Mereka yang memiliki kebutuhan kekuasaan (need for power/n-Pow) dapat menjadi orang
yang memiliki dua tipe, personal dan institusional. Mereka yang butuh kekuasaan personal
menginginkan orang lain secara langsung, dan kebutuhan ini sering diterima sebagai hal yang
tidak diingini. Seseorang yang membutuhkan kekuasaan lembaga mau mengorganisir usaha
orang lain untuk tujuan lebih lanjut dari organisasi. Manajer dengan kebutuhan kekuasaan
lembaga yang tinggi cenderung lebih efektif dibandingkan dengan mereka yang
membutuhkan kekuasaan personel tinggi.

Contoh dari kekuasaan pribadi adalah seorang pemimpin perusahaan yang mencari posisi
lebih tinggi agar bisa mengatur orang lain mengarahkan ke mana perusahaan akan bergerak.
Sedangkan kekuasaan sosial adalah kekuasaan yang misalnya dimiliki oleh pemimpin seperti
Nelson Mandela, yang memiliki kekuasaan dan menggunakan kekuasaannya tersebut untuk
kepentingan sosial, seperti misalnya perdamaian.

c. Kebutuhan akan afilasi (need for affiliation)

Kebutuhan akan afiliasi merefleksikan keinginan untuk berinteraksi secara sosial dengan
orang. Dalam arti lain, kebutuhan afiliasi adalah kebutuhan untuk mendapatkan hubungan
sosial yang baik dalam lingkungan kerja. Seorang dengan kebutuhan afiliasi yang tinggi
menempatkan kualitas dari hubungan pribadi sebagai hal yang paling penting. Oleh karena
itu, hubungan sosial lebih didahulukan daripada penyelesaian tugas. Seseorang dengan
kebutuhan kekuasaan yang tinggi, di lain pihak, memfokuskan diri dengan mempengaruhi
orang lain dan memenangkan argumentasi. Menurut, Mcclelland, kekuasaan memiliki dua
orientasi. Kekuasaan dapat menjadi negatif apabila seseorang hanya berfokus pada dominasi
dan kepatuhan. Kekuasaan dapat menjadi positif dikarenakan seseorang dapat mencerminkan
perilaku persuasif dan inspirasional.( Ivancevich, Konopaske&Matteson, 2007)

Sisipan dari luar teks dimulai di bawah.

-- ==== Sys2Proof/Tests/Slice0.lean ====
section
/-!
SUPPORT. Tests: small states and single steps whose expected values are worked by hand from the vectors of
spec/95_test_vectors.md (named V<n>) or from the rule cited; and, for every statement of
Certificates/Slice0/Obligations.lean that has hypotheses, a witness that meets them.
-/

open Sys2Proof Sys2Proof.Machine

namespace Sys2Proof.Tests

/-! ### Small states -/

/-- The bytes `bs` at rising addresses from `a` on. -/
def cells : Nat → List Byte → Memory
  | _, [] => []
  | a, b :: bs => (a, b) :: cells (a + 1) bs

/-- The start of the spec's vectors: `MEM_BYTES` = 0x2000, the input at 0x1000, the destination at 0x1800. -/
def start (bs : List Byte) (dlen aux : Word := 0#32) : State :=
  { State.reset with
    cfg := { Config.defaults with memLast := 0x1FFF#32 }
    mem := cells 0x1000 bs
    x := { src := 0x1000#32, slen := BitVec.ofNat 32 bs.length, dst := 0x1800#32, dlen := dlen, aux := aux,
           res0 := 0x77#32, res1 := 0x78#32, res2 := 0x79#32 } }

/-- What is seen of the next state. -/
def seen {α : Type} (o : Answer) (f : State → α) : Option α :=
  match o with
  | .next s => some (f s)
  | .fault _ => none
  | .refused _ => none

/-- The next state, or `s` where there is none. -/
def after (i : Instr) (s : State) : State := (seen (exec i s) id).getD s

/-- The results and the fault latch. -/
def results (s : State) : Word × Word × Word := (s.x.res0, s.x.res1, s.x.res2)
def latch (s : State) : BitVec 4 × Word × Word × Word := (s.err.code, s.err.cmd, s.err.got, s.err.exp)

def digits : List Byte := [0x31#8, 0x32#8, 0x33#8, 0x34#8, 0x35#8, 0x36#8, 0x37#8, 0x38#8, 0x39#8]
def hello : List Byte := [0x48#8, 0x45#8, 0x4C#8, 0x4C#8, 0x4F#8]
/-- The buffer of V1 to V13. -/
def bitBuffer : List Byte := [0xB4#8, 0x6D#8, 0xF0#8, 0x01#8]
/-- The block of V36. -/
def block : List Byte :=
  [0x00#8, 0x00#8, 0x00#8, 0x02#8, 0xED#8, 0xCB#8, 0xA9#8, 0x85#8, 0x12#8, 0x34#8, 0x56#8, 0x78#8, 0x00#8, 0x00#8, 0x00#8, 0x01#8]
/-- The stream of V108. -/
def stream : List Byte := [0x41#8, 0x42#8, 0x90#8, 0x03#8, 0x43#8, 0x90#8, 0x00#8, 0x44#8]
/-- Record 1 of V60, at offset 0 of its window. -/
def record : List Byte :=
  [0x54#8, 0x52#8, 0xFF#8, 0xFF#8, 0x00#8, 0x00#8, 0x00#8, 0x08#8, 0x00#8, 0x08#8, 0x00#8, 0x07#8, 0x00#8, 0x01#8,
   0x02#8, 0x20#8, 0x32#8, 0xEB#8, 0x00#8, 0x00#8, 0x00#8, 0x00#8] ++ stream
/-- The level-0 entry of V70. -/
def entry0 : List Byte :=
  [0x1B#8, 0x00#8, 0x2D#8, 0x6C#8, 0x68#8, 0x30#8, 0x2D#8, 0x05#8, 0x00#8, 0x00#8, 0x00#8, 0x05#8, 0x00#8, 0x00#8,
   0x00#8, 0x00#8, 0x00#8, 0x00#8, 0x00#8, 0x20#8, 0x00#8, 0x05#8, 0x41#8, 0x2E#8, 0x54#8, 0x58#8, 0x54#8, 0x41#8,
   0xE1#8] ++ hello
/-- The level-1 entry of V71, alone. -/
def entry1 : List Byte :=
  [0x1E#8, 0x00#8, 0x2D#8, 0x6C#8, 0x68#8, 0x30#8, 0x2D#8, 0x0F#8, 0x00#8, 0x00#8, 0x00#8, 0x05#8, 0x00#8, 0x00#8,
   0x00#8, 0x00#8, 0x00#8, 0x00#8, 0x00#8, 0x20#8, 0x01#8, 0x05#8, 0x41#8, 0x2E#8, 0x54#8, 0x58#8, 0x54#8, 0x41#8,
   0xE1#8, 0x41#8, 0x05#8, 0x00#8] ++
  [0x40#8, 0x20#8, 0x00#8, 0x05#8, 0x00#8, 0x00#8, 0x34#8, 0x12#8, 0x00#8, 0x00#8] ++ hello
/-- The level-2 entry of V72, alone. -/
def entry2 : List Byte :=
  [0x33#8, 0x00#8, 0x2D#8, 0x6C#8, 0x68#8, 0x30#8, 0x2D#8, 0x05#8, 0x00#8, 0x00#8, 0x00#8, 0x05#8, 0x00#8, 0x00#8,
   0x00#8, 0x00#8, 0x00#8, 0x00#8, 0x00#8, 0x20#8, 0x02#8, 0x41#8, 0xE1#8, 0x41#8, 0x08#8, 0x00#8] ++
  [0x01#8, 0x41#8, 0x2E#8, 0x54#8, 0x58#8, 0x54#8, 0x0B#8, 0x00#8, 0x02#8, 0x44#8, 0x49#8, 0x52#8, 0xFF#8, 0x53#8,
   0x55#8, 0x42#8, 0xFF#8, 0x05#8, 0x00#8, 0x00#8, 0xCD#8, 0xAB#8, 0x00#8, 0x00#8, 0x00#8] ++ hello
/-- The level-3 entry of V73, alone. -/
def entry3 : List Byte :=
  [0x04#8, 0x00#8, 0x2D#8, 0x6C#8, 0x68#8, 0x30#8, 0x2D#8, 0x05#8, 0x00#8, 0x00#8, 0x00#8, 0x05#8, 0x00#8, 0x00#8,
   0x00#8, 0x00#8, 0x00#8, 0x00#8, 0x00#8, 0x20#8, 0x03#8, 0x41#8, 0xE1#8, 0x41#8, 0x00#8, 0x00#8, 0x00#8, 0x0A#8,
   0x00#8, 0x00#8, 0x00#8] ++
  [0x01#8, 0x41#8, 0x2E#8, 0x54#8, 0x58#8, 0x54#8, 0x00#8, 0x00#8, 0x00#8, 0x00#8] ++ hello

/-! ### Well-formedness: what each check refuses (R83, R100) -/

theorem test_wf_rdu : (Instr.brRdu 33#8).wf = false ∧ (Instr.brRdu 32#8).wf = true := by decide
theorem test_wf_rds : (Instr.brRds 33#8).wf = false ∧ (Instr.brRds 32#8).wf = true := by decide
theorem test_wf_lit : (Instr.rleLit 0x90#8).wf = false ∧ (Instr.rleLit 0x91#8).wf = true := by decide
theorem test_wf_run8_zero : (Instr.rleRun8 0#8 5#8).wf = false ∧ (Instr.rleRun8 1#8 5#8).wf = true := by decide
theorem test_wf_run8_long : (Instr.rleRun8 0xFF#8 5#8).wf = false ∧ (Instr.rleRun8 0xFE#8 0x90#8).wf = true := by decide

/-! ### Decoding of words written out from R81 to R84 and of token bytes from R100 -/

theorem test_decode_reader :
    decodeWord 0b00000000000000000000000000010000#32 = .ok (.brBind .msbFirst) ∧
    decodeWord 0b00000000000000000000000100010000#32 = .ok (.brBind .lsbFirst) ∧
    decodeWord 0b00000000000000000000010100010001#32 = .ok (.brRdu 5#8) ∧
    decodeWord 0b00000000000000000010000000010010#32 = .ok (.brRds 32#8) := ⟨rfl, rfl, rfl, rfl⟩
theorem test_decode_crc :
    decodeWord 0b00000000000000000000000000100000#32 = .ok .crcInit ∧
    decodeWord 0b00000000000000000000000000100001#32 = .ok .crcUpd ∧
    decodeWord 0b00000000000000000000000000100010#32 = .ok .crcRun := ⟨rfl, rfl, rfl⟩
theorem test_decode_sum :
    decodeWord 0b00000000000000000000000000110000#32 = .ok .sumInit ∧
    decodeWord 0b00000000000000000000000000110001#32 = .ok .sumUpd ∧
    decodeWord 0b00000000000000000000000000110010#32 = .ok .sumRun ∧
    decodeWord 0b00000000000000000000000000110011#32 = .ok .sum32Chk := ⟨rfl, rfl, rfl, rfl⟩
theorem test_decode_rle_dms :
    decodeWord 0b00000000000000000000000001000000#32 = .ok .rleExpand ∧
    decodeWord 0b00000000000000000000000001010000#32 = .ok .dmsOpen ∧
    decodeWord 0b00000000000000000000000001010001#32 = .ok .dmsTrack ∧
    decodeWord 0b00000000000000000000000001010010#32 = .ok (.dmsUnpack false) ∧
    decodeWord 0b00000000000000000000000101010010#32 = .ok (.dmsUnpack true) := ⟨rfl, rfl, rfl, rfl, rfl⟩
theorem test_decode_lzh_control :
    decodeWord 0b00000000000000000000000001100000#32 = .ok .lzhParse ∧
    decodeWord 0b00000000000000000000000001100001#32 = .ok .lzhExt ∧
    decodeWord 0b00000000000000000000000001100010#32 = .ok .lzhCrc ∧
    decodeWord 0b00000000000000000000000001110000#32 = .ok .errClr := ⟨rfl, rfl, rfl, rfl⟩
theorem test_decode_tokens :
    decode (.token [0b01000001#8]) = .ok (.rleLit 0x41#8) ∧
    decode (.token [0b10010000#8, 0b00000000#8]) = .ok .rleEsc90 ∧
    decode (.token [0b10010000#8, 0b11111110#8, 0b10010000#8]) = .ok (.rleRun8 0xFE#8 0x90#8) ∧
    decode (.token [0b10010000#8, 0b11111111#8, 0b01000001#8, 0b00000001#8, 0b00101100#8]) =
      .ok (.rleRun16 0x41#8 0x01#8 0x2C#8) := ⟨rfl, rfl, rfl, rfl⟩
/-- V80 to V87. -/
theorem test_decode_illegal :
    [0x00000000#32, 0xFFFFFFFF#32, 0x00002111#32, 0x00000170#32, 0x00010022#32, 0x00000252#32, 0x00000013#32,
      0x00000023#32, 0x00000034#32, 0x00000041#32, 0x00000053#32, 0x00000063#32, 0x00000071#32, 0x00000080#32,
      0x00000210#32].all (fun w => (decodeWord w).toOption.isNone) = true := by decide
/-- Words and tokens as spec/opcode_table.json numbers them (log entry 6). -/
theorem test_table_words :
    [decodeTableWord 32 0x2011, decodeTableWord 8 0x41, decodeTableWord 16 0x9000, decodeTableWord 24 0x900341,
      decodeTableWord 40 0x90FF41012C] =
    [some (.brRdu 32#8), some (.rleLit 0x41#8), some .rleEsc90, some (.rleRun8 3#8 0x41#8),
      some (.rleRun16 0x41#8 0x01#8 0x2C#8)] := by decide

Tema utama dari teori Mcclelland yaitu bahwa kebutuhan dipelajari melalui penyesuaian
dengan lingkungan seseorang, maka perilaku yang sering muncul akan mendapatkan
penghargaan. Dengan kata lain, suatu kebutuhan afiliasi atau kekuasaan yang tinggi dapat
telusuri melalui penerimaan penghargaan atas perilaku sosial, dominan dan inspirasional.
Sebagai akibat proses pembelajaran, individu mengembangkan konsep yang unik dari
kebutuhan yang mempengaruhi perilaku dan kinerja.( Ivancevich, Konopaske&Matteson,
2007).

Kebutuhan ini merupakan salah satu teori yang mendapatkan perhatian paling sedikit dari
para peneliti. Individu dengan motif hubungan yang tinggi berjuang untuk persahabatan,
lebih menyukai situasi-situasi kooperatif daripada situasi yang kompetitif, dan menginginkan
hubungan mengikutsertakan pengertian hubungan timbal balik yang tinggi. (Robbins&Judge,
2008)

Mereka yang memiliki kebutuhan affiliasi (need for affiliation/n-Aff) tinggi membutuhkan
hubungan kemanusiaan dengan orang lain dan membutuhkan rasa diterima dari orang lain.
Mereka cenderung memperkuat norma-norma dalam kelompok kerja mereka. Orang dengan
n.Aff tinggi cenderung bekerja pada tempat yang memungkinkan interaksi personal. Mereka
bekerja dengan baik pada layanan customer dan situasi interaksi dengan pelanggan.

McClelland mengatakan bahwa kebanyakan orang memiliki kombinasi karakteristik tersebut,


akibatnya akan mempengaruhi perilaku karyawan dalam bekerja atau mengelola organisasi.